**Records supplied**
- - -

-- ==== Sys2Proof/Tests/Slice0.lean ====
section
/-! SUPPORT. The model's own tests. Expected values come from the spec: the opcode map of 30_encoding.md R112, the tables
of 41_arithmetic.md R172, R173, and the vectors of 95_test_vectors.md, named in each test's docstring. Then one witness
for each obligation with hypotheses: a concrete state and operands that meet them, clause by clause. -/

namespace Sys2Proof.Tests

open Sys2Proof.Machine

/-! ### WellFormed refuses an ill-formed term for each check (30_encoding.md R102) -/

theorem test_wellFormed_refuses_nop_alias_zero : (Instr.nopAlias 0#3).wellFormed = false := by decide
theorem test_wellFormed_refuses_call_alias_zero : (Instr.callAlias 0#2 0x0200#16).wellFormed = false := by decide
theorem test_wellFormed_accepts_the_aliases :
    (∀ nnn : BitVec 3, nnn ≠ 0#3 → (Instr.nopAlias nnn).wellFormed = true) ∧
    (∀ pp : BitVec 2, pp ≠ 0#2 → (Instr.callAlias pp 0x0200#16).wellFormed = true) := by decide

/-! ### Decoding, each row of R112: the opcode byte, then the operand bytes 0x34 0x12 -/

/-- What the decoder reads from an opcode byte followed by 0x34 0x12. -/
def read (op : Nat) : Option Instr :=
  match decode [BitVec.ofNat 8 op, 0x34#8, 0x12#8] with
  | .ok (i, _) => some i
  | .error _ => none

/-- The sixteen opcodes from `op` on. -/
def row (op : Nat) : List (Option Instr) := (List.range 16).map fun k => read (op + k)

theorem test_decode_row_0x : row 0x00 =
    [some .nop, some (.lxiB 0x1234#16), some .staxB, some .inxB, some .inrB, some .dcrB, some (.mviB 0x34#8), some
    .rlc, some (.nopAlias 1#3), some .dadB, some .ldaxB, some .dcxB, some .inrC, some .dcrC, some (.mviC 0x34#8),
    some .rrc] := by decide
theorem test_decode_row_1x : row 0x10 =
    [some (.nopAlias 2#3), some (.lxiD 0x1234#16), some .staxD, some .inxD, some .inrD, some .dcrD, some (.mviD
    0x34#8), some .ral, some (.nopAlias 3#3), some .dadD, some .ldaxD, some .dcxD, some .inrE, some .dcrE, some
    (.mviE 0x34#8), some .rar] := by decide
theorem test_decode_row_2x : row 0x20 =
    [some (.nopAlias 4#3), some (.lxiH 0x1234#16), some (.shld 0x1234#16), some .inxH, some .inrH, some .dcrH, some
    (.mviH 0x34#8), some .daa, some (.nopAlias 5#3), some .dadH, some (.lhld 0x1234#16), some .dcxH, some .inrL,
    some .dcrL, some (.mviL 0x34#8), some .cma] := by decide
theorem test_decode_row_3x : row 0x30 =
    [some (.nopAlias 6#3), some (.lxiSP 0x1234#16), some (.sta 0x1234#16), some .inxSP, some .inrM, some .dcrM, some
    (.mviM 0x34#8), some .stc, some (.nopAlias 7#3), some .dadSP, some (.lda 0x1234#16), some .dcxSP, some .inrA,
    some .dcrA, some (.mviA 0x34#8), some .cmc] := by decide
theorem test_decode_row_4x : row 0x40 =
    [some .movBB, some .movBC, some .movBD, some .movBE, some .movBH, some .movBL, some .movBM, some .movBA, some
    .movCB, some .movCC, some .movCD, some .movCE, some .movCH, some .movCL, some .movCM, some .movCA] := by decide
theorem test_decode_row_5x : row 0x50 =
    [some .movDB, some .movDC, some .movDD, some .movDE, some .movDH, some .movDL, some .movDM, some .movDA, some
    .movEB, some .movEC, some .movED, some .movEE, some .movEH, some .movEL, some .movEM, some .movEA] := by decide
theorem test_decode_row_6x : row 0x60 =
    [some .movHB, some .movHC, some .movHD, some .movHE, some .movHH, some .movHL, some .movHM, some .movHA, some
    .movLB, some .movLC, some .movLD, some .movLE, some .movLH, some .movLL, some .movLM, some .movLA] := by decide
theorem test_decode_row_7x : row 0x70 =
    [some .movMB, some .movMC, some .movMD, some .movME, some .movMH, some .movML, some .hlt, some .movMA, some
    .movAB, some .movAC, some .movAD, some .movAE, some .movAH, some .movAL, some .movAM, some .movAA] := by decide
theorem test_decode_row_8x : row 0x80 =
    [some .addB, some .addC, some .addD, some .addE, some .addH, some .addL, some .addM, some .addA, some .adcB,
    some .adcC, some .adcD, some .adcE, some .adcH, some .adcL, some .adcM, some .adcA] := by decide
theorem test_decode_row_9x : row 0x90 =
    [some .subB, some .subC, some .subD, some .subE, some .subH, some .subL, some .subM, some .subA, some .sbbB,
    some .sbbC, some .sbbD, some .sbbE, some .sbbH, some .sbbL, some .sbbM, some .sbbA] := by decide
theorem test_decode_row_Ax : row 0xA0 =
    [some .anaB, some .anaC, some .anaD, some .anaE, some .anaH, some .anaL, some .anaM, some .anaA, some .xraB,
    some .xraC, some .xraD, some .xraE, some .xraH, some .xraL, some .xraM, some .xraA] := by decide
theorem test_decode_row_Bx : row 0xB0 =
    [some .oraB, some .oraC, some .oraD, some .oraE, some .oraH, some .oraL, some .oraM, some .oraA, some .cmpB,
    some .cmpC, some .cmpD, some .cmpE, some .cmpH, some .cmpL, some .cmpM, some .cmpA] := by decide
theorem test_decode_row_Cx : row 0xC0 =
    [some .rnz, some .popB, some (.jnz 0x1234#16), some (.jmp 0x1234#16), some (.cnz 0x1234#16), some .pushB, some
    (.adi 0x34#8), some .rst0, some .rz, some .ret, some (.jz 0x1234#16), some (.jmpAlias 0x1234#16), some (.cz
    0x1234#16), some (.call 0x1234#16), some (.aci 0x34#8), some .rst1] := by decide
theorem test_decode_row_Dx : row 0xD0 =
    [some .rnc, some .popD, some (.jnc 0x1234#16), some (.outPort 0x34#8), some (.cnc 0x1234#16), some .pushD, some
    (.sui 0x34#8), some .rst2, some .rc, some .retAlias, some (.jc 0x1234#16), some (.inPort 0x34#8), some (.cc
    0x1234#16), some (.callAlias 1#2 0x1234#16), some (.sbi 0x34#8), some .rst3] := by decide
theorem test_decode_row_Ex : row 0xE0 =
    [some .rpo, some .popH, some (.jpo 0x1234#16), some .xthl, some (.cpo 0x1234#16), some .pushH, some (.ani
    0x34#8), some .rst4, some .rpe, some .pchl, some (.jpe 0x1234#16), some .xchg, some (.cpe 0x1234#16), some
    (.callAlias 2#2 0x1234#16), some (.xri 0x34#8), some .rst5] := by decide
theorem test_decode_row_Fx : row 0xF0 =
    [some .rp, some .popPSW, some (.jp 0x1234#16), some .di, some (.cp 0x1234#16), some .pushPSW, some (.ori
    0x34#8), some .rst6, some .rm, some .sphl, some (.jm 0x1234#16), some .ei, some (.cm 0x1234#16), some
    (.callAlias 3#2 0x1234#16), some (.cpi 0x34#8), some .rst7] := by decide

- - -

**Work item**
An exact copy of the lines above between the line holding "theorem test_decode_row_7x : row" and the line holding "theorem test_decode_row_9x : row", inclusive, is the whole answer.

**The answer**
theorem test_decode_row_7x : row 0x70 =
    [some .movMB, some .movMC, some .movMD, some .movME, some .movMH, some .movML, some .hlt, some .movMA, some
    .movAB, some .movAC, some .movAD, some .movAE, some .movAH, some .movAL, some .movAM, some .movAA] := by decide
theorem test_decode_row_8x : row 0x80 =
    [some .addB, some .addC, some .addD, some .addE, some .addH, some .addL, some .addM, some .addA, some .adcB,
    some .adcC, some .adcD, some .adcE, some .adcH, some .adcL, some .adcM, some .adcA] := by decide
theorem test_decode_row_9x : row 0x90 =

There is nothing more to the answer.